Warum kortisonhaltige Nasensprays wirksamer sind

Die rezeptpflichtigen Nasensprays, die nach der Beratung in der Apotheke erhältlich sind, enthalten Kortison oder eine Kombination aus Kortison und einem antiallergischen Wirkstoff. Studien zeigen, dass kortisonhaltige Nasensprays bei moderaten bis starken Heuschnupfenbeschwerden eine deutlich bessere Wirksamkeit aufweisen als antiallergische Nasensprays und Tabletten zusammen. Sie sollten daher bevorzugt eingesetzt werden und gelten auch bei längerer Anwendung als unbedenklich.

Zudem enthalten die rezeptpflichtigen Augentropfen einen potenteren Wirkstoff, der insbesondere den Juckreiz wirksamer lindert. Aufgrund ihrer besseren Wirksamkeit sollten sie gegenüber frei verkäuflichen antiallergischen Augentropfen bevorzugt werden.

 

Richtige Anwendung ist entscheidend

Die Apothekerin erklärt Frau Liechti genau, worauf sie bei der Anwendung des Nasensprays und der Augentropfen achten sollte. Zusätzlich erhält sie ein Merkblatt mit den wichtigsten Anwendungshinweisen als Gedankenstütze für zu Hause. Die Apothekerin betont zudem die Bedeutung der täglichen, konsequenten Anwendung und gibt wertvolle Tipps für den Alltag.

 

Wenn die Haut mitreagiert

Nach dem Beratungsgespräch wird Frau Liechti wieder von der Pharmaassistentin betreut. Dabei spricht sie zusätzlich ihre juckende Haut an. Menschen mit Heuschnupfen leiden häufig auch unter juckenden Hautstellen. Neben den Beschwerden an Augen und Nase werden Hautsymptome oft als Nebensächlichkeit hingenommen. Auch das muss nicht sein. Bei Allergikerinnen und Allergikern ist die schützende Hautbarriere häufig gestört. Allergene wie Pollen können bei direktem Hautkontakt eine Histaminausschüttung auslösen, die sich durch Rötungen, Juckreiz, Quaddeln oder kleine Bläschen äussert.

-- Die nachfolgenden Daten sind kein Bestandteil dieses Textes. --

/-- FINALIZE in a CMAC mode writes `cmac_msg` of the block held, cut to the tag length. -/
theorem run_finalize {s : State} {rest : List HostAction} (hs : CmacReady s)
    (hhost : s.host = command .finalize ++ rest) :
    ∃ t, run 3 s = .next t ∧ t.host = rest ∧ t.busy = false ∧ t.err = .ok ∧ t.ovr = s.ovr ∧ t.reads = s.reads ∧
      t.tag = bytesOf 32
        (firstBytes (cmacMsg (keyBlock s) s.mode s.cache (heldBlocks s)) (tagBytes s.mode)) := by
  have hexec : exec .finalize (awaiting .finalize rest s) = _ :=
    exec_finalize_of_macResult hs.keyed (macResult_cmac hs.cmac)
  rw [writeTag_awaiting, keyBlock_awaiting, awaiting_mode, awaiting_cache, heldBlocks_awaiting] at hexec
  exact ⟨_, run_command trivial hs.idle hhost hexec rfl, rfl, rfl, rfl, rfl, rfl, rfl⟩

/-- The state after the host has read `words`, with `rest` to do then. -/
def afterReads (words : List Word) (rest : List HostAction) (s : State) : State :=
  { s with reads := s.reads ++ words, host := rest }

@[simp] theorem windowRead_afterReads (off : BitVec 8) (words : List Word) (rest : List HostAction) (s : State) :
    windowRead off (afterReads words rest s) = windowRead off s := rfl

@[simp] theorem afterReads_afterReads (words words' : List Word) (rest rest' : List HostAction) (s : State) :
    afterReads words' rest' (afterReads words rest s) = afterReads (words ++ words') rest' s := by
  simp only [afterReads, List.append_assoc]

/-- The reads of consecutive words by an idle block's host, one step each. -/
theorem run_reads {s : State} {base : Nat} (ws : List Nat) {rest : List HostAction} (hbase : base % 4 = 0)
    (hidle : s.busy = false) (hhost : s.host = ws.map (fun w => lw (base + 4 * w)) ++ rest) :
    run ws.length s =
      .next (afterReads (ws.map fun w => windowRead (BitVec.ofNat 8 (base + 4 * w)) s) rest s) := by
  induction ws generalizing s with
  | nil =>
    have hnone : afterReads [] rest s = s := by rw [afterReads, List.append_nil, ← show s.host = rest from hhost]
    rw [List.map_nil, hnone]
    rfl
  | cons w ws ih =>
    have halign : (BitVec.ofNat 8 (base + 4 * w)).toNat % 4 = 0 := by
      rw [BitVec.toNat_ofNat]
      omega
    have hfirst : run 1 s = .next (afterReads [windowRead (BitVec.ofNat 8 (base + 4 * w)) s]
        (ws.map (fun w => lw (base + 4 * w)) ++ rest) s) :=
      run_one (step_of_word_read hhost (reachesNow_of_idle 0 hidle) halign)
    rw [List.length_cons, Nat.add_comm, run_add hfirst, ih (s := afterReads _ _ s) hidle rfl]
    simp

/-! ### The blocks of a message -/

theorem dinBytes_putWords (B : Bytes 64) {b : List Byte} (hb : b.length ≤ 64) :
    firstBytes (putWords B b (ceilDiv b.length 4)) b.length = b := by
  refine List.ext_getElem (by simp [hb]) fun i _ hi => ?_
  have hload : i < 4 * ceilDiv b.length 4 := by unfold ceilDiv; omega
  simp [firstBytes, putWords_getElem, hload, byteAt, hi]

/-- The host's actions for one block (R84). -/
def feedBlock (b : List Byte) : List HostAction := loadDin b ++ command (.addBlock b.length)

/-- The state after the host has fed the block `b`. -/
def afterBlock (b : List Byte) (rest : List HostAction) (s : State) : State :=
  ((({ s with din := putWords s.din b (ceilDiv b.length 4) } : State).cmacAdd b).succeed false).consume rest

theorem run_feedBlock {s : State} {b : List Byte} {rest : List HostAction} (hs : CmacReady s) (hb : b.length ≤ 16)
    (hfull : s.lastValid = true → s.lastLen = 16) (hhost : s.host = feedBlock b ++ rest) :
    run (ceilDiv b.length 4 + 3) s = .next (afterBlock b rest s) := by
  have hload := (isBuffer_din hs.idle).run_loadAt s.din (command (.addBlock b.length) ++ rest) (b := b) (by omega)
  rw [← List.append_assoc, ← loadDin, ← feedBlock, ← hhost] at hload
  exact (run_add hload).trans
    (run_addBlock ⟨hs.idle, hs.keyed, hs.cmac⟩ hb hfull (dinBytes_putWords s.din (by omega)) rfl)
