/-- A clock burst write: registers 0 to 7 together, while write protection is off (R95). -/
theorem burstWrite_reference {s : State} (h : Rests s) :
    (burstWrite s).peer.mem = (if s.peer.writeProtected then s.peer.mem else s.peer.mem.storeImage s.img) ∧
      Rests (burstWrite s) := by
  obtain ⟨hl, hn⟩ := h.listens
  have hk : (startSession s).peerKind = .reference := by rw [startSession_peerKind, h.kind]
  have hcmd : (writeByte clkBurstWriteCommand false (startSession s)).peer = { s.peer with
      act := true, n := 8, f := 0, drv := false, cmd := 0xBE } := by
    have hr : ∀ q : Peer, q.cmd = 0xBE → q.lost = none → q.fallIfSeen = q := by
      intro q h1 h2
      simp [Peer.fallIfSeen, Peer.fall, h2, Peer.cmdRead_burstWrite h1]
    rw [writeByte_reference hk h.lines, peerAfter_command hl hn, if_neg (by decide),
      Peer.decodeCommand_burstWrite (p := { (startSession s).peer with cmd := clkBurstWriteCommand, n := 8 }) rfl,
      hr { (startSession s).peer with cmd := clkBurstWriteCommand, n := 8 } rfl hl.2.1, startSession_reference h]
    rfl
  generalize ht : writeByte clkBurstWriteCommand false (startSession s) = t at hcmd
  have hp : t.peer.listens := ⟨by rw [hcmd], by rw [hcmd]; exact h.lost, by rw [hcmd]⟩
  have hbe : t.peer.cmd = 0xBE := by rw [hcmd]
  have hw : t.peer.cmdRead = false := Peer.cmdRead_burstWrite hbe
  have hlen : t.peer.len = 8 := (Peer.burst_facts (.inr hbe)).2.2.2.2
  have h0 : BurstWrites s.img t.peer 0 t := by
    refine ⟨?_, ⟨true, ?_⟩, ?_, ?_, fun j hj => absurd hj (Nat.not_lt_zero j)⟩
    · rw [← ht, writeByte_peerKind, hk]
    · rw [← ht, writeByte_pads, h.lines]; rfl
    · rw [← ht, writeByte_img, startSession_img]
    · rw [hcmd]
  have h1 := BurstWrites.next hp hw hlen 0 (by decide) h0
  have h2 := BurstWrites.next hp hw hlen 1 (by decide) h1
  have h3 := BurstWrites.next hp hw hlen 2 (by decide) h2
  have h4 := BurstWrites.next hp hw hlen 3 (by decide) h3
  have h5 := BurstWrites.next hp hw hlen 4 (by decide) h4
  have h6 := BurstWrites.next hp hw hlen 5 (by decide) h5
  have h7 := BurstWrites.next hp hw hlen 6 (by decide) h6
  have h8 := BurstWrites.send hp hw hlen 7 (by decide) h7
  have hbuf := h7.buf
  generalize hw7 : burstWriteByte 6 (burstWriteByte 5 (burstWriteByte 4 (burstWriteByte 3 (burstWriteByte 2
    (burstWriteByte 1 (burstWriteByte 0 t)))))) = w at h7 h8 hbuf
  have himg : w.peer.buf.set (7 : BitVec 4).toNat (s.img.get (7 : BitVec 4).toNat) = s.img := by
    refine Image.ext_get fun j hj => ?_
    rw [image_get_set _ _ (by decide) hj]
    by_cases e : j = 7
    · rw [if_pos (by rw [e]; rfl), e]; rfl
    · rw [if_neg (show ¬ j = (7 : BitVec 4).toNat from e)]
      exact hbuf j (show j < 7 by omega)
  rw [himg] at h8
  have hall : burstWriteBytes byteOrder t = burstWriteByte 7 w := by rw [← hw7]; rfl
  obtain ⟨v, hpads⟩ := h7.pads
  have hk8 : (burstWriteByte 7 w).peerKind = .reference := by
    rw [burstWriteByte, writeByte_peerKind]; exact h7.kind
  have hp8 : (burstWriteByte 7 w).pads = linesOut false ((w.img.get 7).getLsbD 7) := by
    rw [burstWriteByte, writeByte_pads]; simp only [hpads]; rfl
  have hstop := stopSession_reference (s := burstWriteByte 7 w) hk8 (by rw [hp8]; rfl) (by rw [hp8]; rfl)
  have hb : burstWrite s = stopSession (burstWriteByte 7 w) := by rw [burstWrite, ht, hall]
  refine ⟨?_, ?_, ?_, ?_, ?_, ?_⟩
  · rw [hb, hstop]
    show (burstWriteByte 7 w).peer.mem = _
    rw [h8]
    refine (Peer.commit_burst (p := { t.peer with n := 72, buf := s.img }) hbe rfl).trans ?_
    rw [hcmd]
    rfl
  · rw [burstWrite_peerKind, h.kind]
  · rw [hb, hstop]
  · rw [hb, hstop]
    show (burstWriteByte 7 w).peer.lost = none
    rw [h8, Peer.commit_lost, hcmd]
    exact h.lost
  · rw [burstWrite_pads]
  · rw [burstWrite_pads]

end Sys2Proof.Machine
end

Wichtig ist, den Kontakt mit Pollen möglichst zu reduzieren, etwa durch das Tragen langer Kleidung. Abends sollte die Haut mit einem sanften, rückfettenden Waschgel gereinigt werden. Anschliessend empfiehlt sich die Pflege mit einer parfümfreien, hypoallergenen Lotion, um die natürliche Hautbarriere zu unterstützen. Bei unzureichender Wirkung kann ergänzend ein Antihistaminikum in Tablettenform gegen den Juckreiz eingenommen werden.

 

Erleichterung nach der richtigen Behandlung

Frau Liechti lässt sich verschiedene Hautpflegeprodukte zeigen und ist mit der neuen Behandlung mit Nasenspray und Augentropfen einverstanden. Sie freut sich, etwas Neues auszuprobieren,
und zeigt sich zuversichtlich. Wie vereinbart nimmt die Apothekerin zehn Tage nach der Beratung telefonisch Kontakt mit Frau Liechti auf. Erleichtert berichtet sie von der guten Wirksamkeit der Produkte. Endlich könne sie Frühlingsspaziergänge mit Sonne im Gesicht und Vogelgesang in den Ohren wieder geniessen.